This section reads project data and creates the required data structures.


### Find projects, shapefiles and images.

In [15]:
%%time

#
# Create the required lists
#

# Get the projects, shapefile list and image list...
projects = get_projects()
shps_cat = prjShpCatalog()
imgs_cat = imgCatalog()

print('Found shapefiles - {}, images - {}'.format(len(shps_cat), len(imgs_cat)))


Found shapefiles - 561, images - 18237
CPU times: user 610 ms, sys: 542 ms, total: 1.15 s
Wall time: 2.89 s


<br>

### Create a project list

In [16]:
#
# Combine the lists by colony, project, shapefile, images
#

# Create a project list data structure from the lists...
prj_list = create_prj_list(projects, shps_cat, imgs_cat)

print('Found {} projects'.format(len(prj_list)))


Found 222 projects


<br><br><br>
## SECTION - Create the needed data objects


### Create clipped images
For each colony and study season, clip the satellite image used for classification to the bounding box of identified penguins. Various buffers can be applied depending on the purpose (tile size, for example).

In [None]:
%%time
#
# Create clipped images from original satellite imagery. Use classification shapefile and buffer.
#   (This takes a while...)
#

# Loop through the project list
for p in prj_list:

    prj,shps,imgs = p
    prj_name, path_name = prj
    colony,yr,month,(cat_id) = prj_name

    print("\nProcessing {} {} {}".format(colony,yr,cat_id))
    
    # Look for classification shapefile...
    for s in shps:
        if "CLASS" in os.path.basename(s.upper()):
            print("found {}\n".format(s))
            # Get the directory path to use for the clipped file...
            path = os.path.dirname(s)
            
            # Get the bounding box of the shapefile (left,bottom,right,top...)
            
            #   Set the type of bounds buffer:
            #     One of NONE, TILE16, TILE32, or an integer > 2. The TILE16 and TILE32 types are
            #       asymetrical buffer expecially training images.
            b = get_bounds(s,TILE32)

            # Process list of matching images...
            for i in imgs:
                # Progress report...
                print("checking image {}\n".format(i))
                # Create a output file name...
                #   Put clipped image file in project directory...
                outfile = clipped_outfile(prj_name,path,i)

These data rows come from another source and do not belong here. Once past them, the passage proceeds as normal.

-- ==== Sys2Proof/Machine/Ops.lean ====
section
/-! DEFINITION. Machine/Ops: the named operations on registers and memory that every instruction is written with,
fetch, and taking an exception. -/

namespace Sys2Proof.Machine

/-! ### Registers and the program counter -/

/-- `x[r]` as a source (R11, R23). No register is hardwired (R22) and no index is out of range (R25). -/
def State.reg (s : State) (r : Reg) : Word := s.x[r.val]

/-- `x[r] <- v` (R11, R85): one register, no other. -/
def State.setReg (s : State) (r : Reg) (v : Word) : State := { s with x := s.x.set r.val v }

/-- `pc <- target` (R11). -/
def State.setPc (s : State) (target : Word) : State := { s with pc := target }

/-- The memory replaced (the result of a store). -/
def State.setMem (s : State) (m : Memory) : State := { s with mem := m }

/-- The model's own counter after one draw of `SHIFT_OVERSIZE` (log 3). -/
def State.nextDraw (s : State) : State := { s with draws := s.draws + 1 }

/-! ### Bytes of memory -/

/-- The canonical form: addresses strictly rising, all below `MEM_SIZE` (R33, R40), and no listed byte equal to 0, what
an unlisted address reads as. -/
abbrev Memory.wf (m : Memory) : Prop :=
  m.Pairwise (fun c d => c.1 < d.1) ∧ ∀ c ∈ m, c.1 < Config.memSize ∧ c.2 ≠ 0

/-- `mem[a]`; an unlisted byte is 0 (R35, R190). The bounds are checked by the accesses below, not here. -/
def Memory.get : Memory → Nat → Byte
  | [], _ => 0
  | (b, v) :: rest, a => if b = a then v else Memory.get rest a

/-- The memory with nothing listed at `a`. -/
def Memory.erase : Memory → Nat → Memory
  | [], _ => []
  | (b, v) :: rest, a => if b = a then Memory.erase rest a else (b, v) :: Memory.erase rest a

/-- A listed byte put in its place among rising addresses. -/
def Memory.insert : Memory → Nat → Byte → Memory
  | [], a, v => [(a, v)]
  | (b, w) :: rest, a, v => if a < b then (a, v) :: (b, w) :: rest else (b, w) :: Memory.insert rest a v

/-- `mem[a] <- v` (R11, R43). Writing 0 unlists the byte, so that equal memories are equal data. -/
def Memory.set (m : Memory) (a : Nat) (v : Byte) : Memory :=
  if v = 0 then m.erase a else (m.erase a).insert a v

/-! ### Big-endian values (R42, R43, R44). The byte order is decided in `read16` and `write16` alone. -/

/-- Bytes `a` and `a + 1` as a big-endian value (R42). -/
def Memory.read16 (m : Memory) (a : Nat) : HalfWord := wordOfBytes (m.get a) (m.get (a + 1))

/-- Bytes `a` to `a + 3` as a big-endian value (R42, R45). -/
def Memory.read32 (m : Memory) (a : Nat) : Word := m.read16 a ++ m.read16 (a + 2)

/-- A 16-bit value into bytes `a` and `a + 1`, high byte first (R43, R191). -/
def Memory.write16 (m : Memory) (a : Nat) (v : HalfWord) : Memory :=
  (m.set a (v.extractLsb' 8 8)).set (a + 1) (v.extractLsb' 0 8)

/-- A 32-bit value into bytes `a` to `a + 3`, high byte first (R43). -/
def Memory.write32 (m : Memory) (a : Nat) (v : Word) : Memory :=
  (m.write16 a (v.extractLsb' 16 16)).write16 (a + 2) (v.extractLsb' 0 16)

/-! ### Checked accesses (R42, R43, R48, R49). Addresses are natural numbers: none wraps (R10, D3). -/

/-- All of the `n` bytes from `addr` on are in memory. -/
def inBounds (addr n : Nat) : Bool := decide (addr + n ≤ Config.memSize)

/-- `MemRead(addr, 2)` of an instruction fetch, at any alignment (R42, R47, R49). -/
def Memory.fetchWord (m : Memory) (addr : Nat) : Except Cause HalfWord :=
  if inBounds addr 2 then .ok (m.read16 addr) else .error (.outOfBounds .fetch addr)

/-- `MemRead(addr, 4)` of LDR, at any alignment (R42, R46, R48). -/
def Memory.loadWord (m : Memory) (addr : Nat) : Except Cause Word :=
  if inBounds addr 4 then .ok (m.read32 addr) else .error (.outOfBounds .load addr)

/-- `MemWrite(addr, 4, v)` of STR, at any alignment: all four bytes or none (R43, R46, R48, R50). -/
def Memory.storeWord (m : Memory) (addr : Nat) (v : Word) : Except Cause Memory :=
  if inBounds addr 4 then .ok (m.write32 addr v) else .error (.outOfBounds .store addr)

/-! ### Exceptions and halt -/

/-- `raise c` (R11, R87, R160): the core becomes `Faulted` with cause `c`. No register and no byte of memory changes, and
`pc` stays what it is when the exception is raised: `a + 2` after a fetch, `a` when the fetch itself fails (R86, R162,
R163, R164). Nothing is saved and no handler is entered (R169). There is no return from an exception (R170), and so no
operation for one. -/
def State.raise (s : State) (c : Cause) : State := { s with status := .faulted, cause := some c }

/-- `halt` (R11, R144): the core becomes `Halted`. -/
def State.halt (s : State) : State := { s with status := .halted }

/-! ### Fetch -/

/-- The address of an instruction plus its length (R71, R81). -/
def State.advance (s : State) : State := s.setPc (s.pc + 2)

/-- Fetch (R81): the word at `pc` and the state with `pc` moved past it, or the exception with `pc` unchanged (R163). -/
def State.fetch (s : State) : Except Cause (HalfWord × State) :=
  match s.mem.fetchWord s.pc.toNat with
  | .ok w => .ok (w, s.advance)
  | .error c => .error c

/-- The word `w` placed where the next step fetches (what `State.withFetchWord` does, log 8): at `pc`, big-endian. Where no
word can be fetched at `pc`, `pc` becomes 0, the entry point (R192); the core is made `Running` with no cause (R80). -/
def State.placeWord (s : State) (w : HalfWord) : State :=
  let pc := if inBounds s.pc.toNat 2 then s.pc else 0
  { s with pc := pc, mem := s.mem.write16 pc.toNat w, status := .running, cause := none }

end Sys2Proof.Machine
end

                # Actually clip and save the file...
                if clip_image(outfile,i,s,b):  # outfile name, image path, shapefile, bounds
                    break                      # found the right image, stop looking



<br>

### Create colony bounding box shapefile
Using the bounding box of all  the clipped images, create a bounding box for each penguin colony. Write all colony bounding boxes to a single shapefile. 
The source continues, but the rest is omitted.